His comments came after a particularly dramatic period at Google, where employees protested the company’s work with a DOD artificial intelligence initiative known as Project Maven. The company eventually obliged employee demands and announced that it won’t renew its contract when the current one expires in 2019.


Critics of the military’s use of AI were pleased. “In a big win for ethical AI principles, Google will back away from military AI contracting,” the Electronic Frontier Foundation tweeted. “I am incredibly happy with this decision,” Meredith Whittaker, a Google AI researcher, tweeted.

The incident continues to impact Google’s defense contracting prospects outside of specific AI work — this month Google announced that it wouldn’t bid on a $10 billion defense cloud contract known as the Joint Enterprise Defense Infrastructure (JEDI) program. The cited reason? Ethical concerns about the department’s use of AI.

And Google is not the only company with employees who’ve expressed concern about serving controversial government agency missions — Amazon employees have protested of the sale of facial recognition software Rekognition to law enforcement agencies, for example; Microsoft and Deloitte employees protested against work done for the Immigration and Customs Enforcement agency.

It’s easy to see Google’s rebukes as part of a larger trend, or indicative of sentiment in Silicon Valley and other tech hubs. But according to Heritage, that’d be the wrong read.

Heritage likes to think back to his early experiences in the Valley four years ago, when he was working with the director of the National Security Agency, as a point of comparison. In those days, he says, “there was a huge reluctance to acknowledge any relationship or support for the Department of Defense publicly.”


Back then, Edward Snowden’s disclosures were still fresh in everyone’s mind, he explained. Working with the government wasn’t something to brag about.

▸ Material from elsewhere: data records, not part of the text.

/-- The staging tile of a tile, created when it is missing. -/
def Dev.stageOf (d : Dev) (f : Surf) (tile : Nat) : Dev × Su Stage :=
  match d.stage? f.key tile with
  | some g => (d, if g.bad then .error ⟨0x0FD, f.no, tile⟩ else .ok g)
  | none => match d.newStage f tile with
    | .error e => (d, .error e)
    | .ok g =>
      let p := (d.tileRequests f tile).makeRoom (homeKey f.key tile)
      match p.2 with
      | some e => (p.1, .error { e with d5 := f.no, d6 := tile })
      | none => ({ p.1 with stages := g :: p.1.stages }, .ok g)

/-- Store a staging tile that has been written, as the one written last. -/
def Dev.setStage (d : Dev) (g : Stage) : Dev :=
  { d with stages := d.stages.map (fun h => if h.slot = g.slot ∧ h.tile = g.tile then { g with order := d.nextId } else h), nextId := d.nextId + 1 }

/-- Every level-mode cell that satisfies a test is turned to pixel mode (R266). -/
def Stage.toPixels (g : Stage) (sel : Nat → Bool) : Stage := { g with cells := g.cells.filter (fun e => !sel e.1) }

/-- Write a sample: its cell becomes pixel-mode (R266). -/
def Stage.putSample (g : Stage) (ch px py v : Nat) : Stage :=
  { g.toPixels (· == 16 * ch + cellNo px py) with samples := put 0 g.samples (stageKey ch px py) v }

/-- Write the vector of a motion block (R266). -/
def Stage.putVec (g : Stage) (b : Nat) (v : Int × Int) : Stage :=
  { g.toPixels (fun k => cellBlock (k % 16) == b) with vecs := g.vecs.set b v }

/-- `sst` at a pixel of a staging tile (R266). -/
def Stage.sst (g : Stage) (s : Slot) (mode mask px py c : Nat) : Stage :=
  match mode with
  | 1 => g.putVec (motionBlock px py) (signed 16 c, signed 16 (c / 2 ^ 16))
  | 2 => if s.isKey then g else { g.toPixels (fun _ => true) with key := c % 2 == 1 }
  | _ => (List.range s.nch).foldl (fun g ch => if mask.testBit ch then g.putSample ch px py (bits c (s.bpc * ch) s.bpc) else g) g

/-- `sstc` at a pixel of a staging tile (R267). -/
def Dev.sstcAt (d : Dev) (f : Surf) (g : Stage) (px py c : Nat) : Su Stage :=
  let ch := bits c 20 2
  let k := 16 * ch + cellNo px py
  let ls := ((look none g.cells k).getD (List.replicate 16 0)).set (bits c 16 4) (signed 16 c)
  let at_ := fun (i : Nat) => cellPixel (cellNo px py) i
  (allSu (fun i => cellSample f.s (if f.s.ll then 0 else g.qp) (.coded ls) i (d.stagePred f g ch (at_ i).1 (at_ i).2)) (List.range 16)).map (fun xs =>
    { g with cells := put none g.cells k (some ls)
             samples := ((List.range 16).zip xs).foldl (fun m p => put 0 m (stageKey ch (at_ p.1).1 (at_ p.1).2) p.2) g.samples })

/-! ### Homes without a segment (R385) -/

/-- The homes that lanes, resolve threads or raster units wait at for a segment. -/
def Dev.stalledHomes (d : Dev) : List Nat :=
  (d.groups.flatMap (fun x => x.warps.flatMap (fun w => (lanesOf w.live).filterMap (fun L => match look .none w.wait L with
    | .rest _ (.segment h _ _) => some h
    | _ => none))))
  ++ d.ops.filterMap (fun o => match o.kind, o.stall with
    | .resolve slot .., some (0x0FC, _, t) => some (homeKey (slotKey o.src.die o.src.vf slot) t)
    | _, _ => none)
  ++ d.draws.filterMap (fun r => match r.stall with
    | some (0x0FC, no, t) => some (homeKey (slotKey r.die r.vf no) t)
    | _ => none)

/-- Whether a home is stalled. -/
def Dev.homeStalled (d : Dev) (home : Nat) : Bool := (d.freeSeg (home / 12)).isNone && d.stalledHomes.contains home

/-! ### Lane instructions -/

/-- The lanes of a surface instruction so far: values, faults, and the lanes that rest for a segment with their home and
what their record would hold. -/
structure SuSt where
  d : Dev
  vals : List (Nat × Nat)
  bad : List (Nat × Flt)
  rests : List (Nat × Nat × Flt)
  deriving DecidableEq, Repr

/-- One lane of a surface instruction: its slot and pixel, then `chk` on the operands, then `act` on the pixel. -/
def SuSt.lane (x : Ix) (slot : Nat) (writes : Bool) (xy : Nat → Nat × Nat) (chk : Surf → Nat → Option Flt)
    (act : Dev → Surf → Nat → Nat → Nat → Dev × Su Nat) (m : SuSt) (L : Nat) : SuSt :=
  let no := fun (f : Flt) => { m with bad := m.bad ++ [(L, f)] }
  match m.d.surf? x.x.die x.x.vf slot with
  | none => no ⟨0x0F0, slot, 0⟩
  | some f =>
    let p := xy L
    if writes && f.s.hold != 0 then no ⟨0x0F3, slot, f.s.hold⟩
    else if p.1 ≥ f.s.w ∨ p.2 ≥ f.s.h then no ⟨0x0F6, slot, p.1 ||| p.2 * 2 ^ 16⟩
    else match chk f L with
    | some e => no e
    | none =>
      let tile := f.s.tileAt p.1 p.2
      let home := homeKey f.key tile
      if m.d.homeStalled home then { m with rests := m.rests ++ [(L, home, ⟨0x0FC, slot, tile⟩)] } else
      let r := act m.d f L p.1 p.2
      match r.2 with
      | .ok v => { m with d := r.1, vals := m.vals ++ [(L, v)] }
      | .error e =>
        if e.cause = 0x0FC then { m with d := r.1, rests := m.rests ++ [(L, home, e)] }
        else { m with d := r.1, bad := m.bad ++ [(L, e)] }

/-- The record of the lanes that begin to rest for a segment (R380, R385). -/
def Dev.recordStall (d : Dev) (x : Ix) (rs : List (Nat × Nat × Flt)) : Dev :=
  match rs with
  | [] => d
  | (L, _, f) :: _ =>
    let ls := setOf (rs.map (·.1))
    (d.recordFor x.x.queue { warpRec x.x x.wi x.pc.toNat x.word ls f with hm := x.w.handler.getLsbD L, res := true }
      { group := x.g, warp := x.wi, lanes := ls }).1

/-- A surface instruction in its lanes, in ascending order. -/
def Dev.surfLanes (d : Dev) (o : OpW) (ds srcs : List Use) (writes : Bool) (chk : Ix → Surf → Nat → Option Flt)
    (act : Ix → Dev → Surf → Nat → Nat → Nat → Dev × Su Nat) : Dev :=
  match d.ix with
  | none => d
  | some x =>
    let p := d.plan x o ds srcs (fun _ => none) (fun _ => false)
    let xy := fun L => ((x.val o .n32 o.a L).toNat, (x.val o .n32 o.b L).toNat)
    let m := (lanesOf p.ok).foldl (SuSt.lane x (o.immBits 0 8) writes xy (chk x) (act x)) ⟨d, [], [], []⟩
    let ok := setOf (m.vals.map (·.1))
    let compact := ds.any x.x.lr.isCompact && ok != 0
    let bad := m.bad ++ (if compact then faultAll ok ⟨0x043, 0, 0⟩ else [])
    let ok := if compact then 0 else ok
    let d := if ds = [] then m.d else
      (m.d.modWarp x.g x.wi (fun w => w.writeD o.d .n32 ok .g (fun L => BitVec.ofNat 64 ((m.vals.lookup L).getD 0)))).mend x ds ok
    let d := ((m.rests.map (·.2)).eraseDups).foldl (fun d r =>
      d.rest x (setOf ((m.rests.filter (·.2 == r)).map (·.1))) (.segment r.1 r.2.d5 r.2.d6)) (d.recordStall x m.rests)
    let wait := setOf (m.rests.map (·.1))
    d.finish x (ok ||| wait) wait (p.bad ++ bad)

Now things are “night and day” different, Heritage said. The agency is getting a “very, very positive” reception in the community — the number of companies “willing to do business with us” increases with each DIU Commercial Solutions Opening, he said.

DIU’s messaging mirrors comments from other DOD personnel. “There will be those who will partner with us,” Lt. Col. Garry Floyd, Project Maven’s deputy chief, essentially shrugged when asked about the Google issue during a conference appearance in May.

And a recent announcement by Microsoft seems to support this perspective. Just last week the company, taking a position in opposition to Google, declared its intention to continue working with the DOD.

“To withdraw from this market is to reduce our opportunity to engage in the public debate about how new technologies can best be used in a responsible way,” company President Brad Smith wrote in a blog post acknowledging the “ethical and policy issues” that spring from the DOD’s increasing use of artificial intelligence.


“We are not going to withdraw from the future,” Smith wrote.